Introduction
The extracellular matrix (ECM) of bone, which
functions largely to provide biomechanical strength, is a complex
network composed of heterogeneous macromolecules, including a
number of small leucine-rich proteoglycans (SLRPs) (1). Biglycan (BGN), a member of the SLRP
family, consists of a 45 kDa protein core and 2 glycosaminoglycan
(GAG) chains, chondroitin sulfate (CS) and dermatan sulfate (DS),
which are covalently linked to the protein core (2). The CS/DS chains are attached at
amino acids 5 and 10 in the human BGN core protein (3). BGN is highly expressed in the ECM of
bone and is localized on the surface of osteoblasts (4).

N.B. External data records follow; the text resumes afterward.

-- ==== Sys2Proof/Machine/BlockTransform.lean ====
section
/-!
DEFINITION. BlockTransform (spec/42_block_transform.md): the formulas of R142 and R143 in exact rational arithmetic, and the
commands DCT_FWD and DCT_INV. The chroma averages pass through unchanged.
-/

namespace Sys2Proof.Machine

/-- The four coefficients of a block (R142). -/
structure Coeffs where
  a : ℚ
  b : ℚ
  c : ℚ
  d : ℚ
deriving DecidableEq, Repr

/-- `fwd` of R142. -/
def dctForward (y1 y2 y3 y4 : ℚ) : Coeffs :=
  { a := (y1 + y2 + y3 + y4) / 4
    b := (y4 + y3 - y2 - y1) / 4
    c := (y4 - y3 + y2 - y1) / 4
    d := (y4 - y3 - y2 + y1) / 4 }

/-- The four luma values of a block, in sub-order. -/
structure Luma where
  y1 : ℚ
  y2 : ℚ
  y3 : ℚ
  y4 : ℚ
deriving DecidableEq, Repr

/-- `inv` of R143. -/
def dctInverse (k : Coeffs) : Luma :=
  { y1 := k.a - k.b - k.c + k.d
    y2 := k.a - k.b + k.c - k.d
    y3 := k.a + k.b - k.c - k.d
    y4 := k.a + k.b + k.c + k.d }

/-- What DCT_FWD computes (R140): Z[4] and Z[5] are bit copies of A[4] and A[5]. -/
def dctFwdResult (a : Slots) : Result := do
  let k := dctForward (qvIn a[0]) (qvIn a[1]) (qvIn a[2]) (qvIn a[3])
  let ws ← qvOutAll 0 [k.a, k.b, k.c, k.d]
  return ws ++ [a[4], a[5]]

/-- DCT_FWD (R140). -/
def execDctFwd (s : State) : Host.Outcome State Fault Refusal := settle (dctFwdResult s.a) s

/-- What DCT_INV computes (R141): Z[4] and Z[5] are bit copies of A[4] and A[5]. -/
def dctInvResult (a : Slots) : Result := do
  let y := dctInverse { a := qvIn a[0], b := qvIn a[1], c := qvIn a[2], d := qvIn a[3] }
  let ws ← qvOutAll 0 [y.y1, y.y2, y.y3, y.y4]
  return ws ++ [a[4], a[5]]

/-- DCT_INV (R141). -/
def execDctInv (s : State) : Host.Outcome State Fault Refusal := settle (dctInvResult s.a) s

end Sys2Proof.Machine
end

BGN is multifunctional and is widely involved in
many biological processes. A noteble discovery is that BGN promotes
osteoblast differentiation. BGN knockout (KO) mice have an
age-dependent osteoporosis-like phenotype including a reduced
growth rate, lower bone mass due to decreased bone formation and
significantly shortened femurs (5–7).
BGN modulates osteoblast differentiation by regulating bone
morphogenetic protein-4 (BMP-4) signaling. Chen et al
(8) were the first to propose
that BGN modulates BMP-4-induced signaling to control osteoblast
differentiation. Their results showed that BGN deficiency affected
BMP-4 signal transduction, thus reducing core-binding factor α1
(Cbfa1) expression and in turn causing defective osteoblast
differentiation. BGN plays an important role as a reservoir for
balancing the growth factor activity of BMP-4 to control osteoblast
differentiation. The absence of BGN caused less BMP-4 binding and
subsequently reduced the sensitivity of osteoblasts to BMP-4
stimulation, which ultimately led to a defect in the
differentiation of osteoblasts (8). This function could be attributed to
the ability of BGN to bind BMP-4 and other molecules (8,9).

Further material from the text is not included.